Unexpected Inflation Slowdown Bolsters Czech Koruna Cap Case

Czech inflation unexpectedly slowed in November, adding to arguments for the central bank to delay the exit from its policy mix of near-zero rates and a limit on koruna gains.

Consumer prices rose 0.1 percent from a year earlier, the slowest pace in nine months, the statistics office said in a statement on Wednesday. The reading compares with the median analyst estimate for a 0.4 percent increase and the central bank’s projection for 0.6 percent inflation in November.

Czech economic growth, one of Europe’s fastest, is failing to lift inflation toward the central bank’s 2 percent target because of cheaper food and lower energy costs.
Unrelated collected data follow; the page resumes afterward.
/-! ### Walks (R222) -/

/-- The entries that a walk reads, as a cache holds them, up to a table page that cannot be read (R12, R222). -/
def walkEntries (fails : Nat → Option Xlate) (read : Nat → Pte) (x : CtxId) (va : Nat) :
    (fuel level table : Nat) → List TlbEntry
  | 0, _, _ => []
  | fuel + 1, level, table => if (fails table).isSome then [] else
    let at_ := table + 16 * vaIndex va level
    let e := read at_
    let size := 2 ^ (52 - 12 * level)
    let t : TlbEntry := { ctx := x, level := level, base := va / size * size, entry := e, at_ := at_ }
    if !eV e then []
    else if eLF e then (if level = 1 then [] else [t])
    else if level = 3 || (pointerBad e).isSome then []
    else t :: walkEntries fails read x va fuel (level + 1) (eFRAME e * 65536)

/-- A cache takes new entries; when it is full, a victim leaves for each. -/
def fillTlb (cap victim : Nat) (tlb : List TlbEntry) (es : List TlbEntry) : List TlbEntry :=
  if cap = 0 then tlb else es.foldl (fun tlb e =>
    let tlb := tlb.filter (fun t => t.ctx != e.ctx || t.level != e.level || t.base != e.base)
    (if cap ≤ tlb.length then tlb.eraseIdx (victim % tlb.length) else tlb) ++ [e]) tlb

/-- R222, R377: how many entries a die's TLB, or a core's, still has: a lasting error disables a way. -/
def tlbRoom (s : State) (e : Structure) : Nat :=
  let (n, core) := match e with
    | .coreTlb _ => (256, true)
    | _ => (16384, false)
  n - Config.tlbWay core * s.care.lasting.count e

/-- PAGE_WALK (R222): a walker of a core's die completes a walk for a context with a task on the core. -/
def execPageWalk (c : CoreId) (x : CtxId) (va : VAddr) (victim : Option Nat) (s : State) : Out :=
  let d := dieOf c
  if (getDie s d).st ≠ .up || !(bankCtx (getBank s c .active) == some x || bankCtx (getBank s c .shadow) == some x)
  then .fault .notEnabled
  else
    let es := walkEntries (tableFails s d) (readPte s.ms d) x va.toNat 3 1 (getCtx s x).root.toNat
    let v := victim.getD 0
    let s := modDie s d (fun k => { k with tlb := fillTlb (tlbRoom s (.tlb d)) v k.tlb es })
    .next (modCore s c (fun k => { k with tlb := fillTlb (tlbRoom s (.coreTlb c)) v k.tlb es }))

end Sys2Proof.Machine
end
Policy makers last month said that slower price growth means their intervention policy, preventing the koruna from gaining beyond about 27 per euro, would probably be extended until around the end of next year.

“The inflation data should solidify the CNB’s view that the current monetary-policy regime, including the pledge to keep the koruna above 27 per euro, will remain in place for the entire year 2016,” Radomir Jac, chief economist at Generali Investments CEE AS in Prague, said by e-mail. “In my opinion, the CNB will only scrap the commitment in the spring of 2017.”

November prices fell 0.4 percent from the previous month, the biggest decline in more than two years, the statistics office said. The median analyst estimate was for a 0.1 percent contraction.

The central bank bank introduced the cap on koruna gains two years ago after cutting the benchmark interest rate to 0.05 percent failed to fend off deflation risks. The Czech currency traded little changed at 27.02 per euro as of 9:59 a.m. in Prague.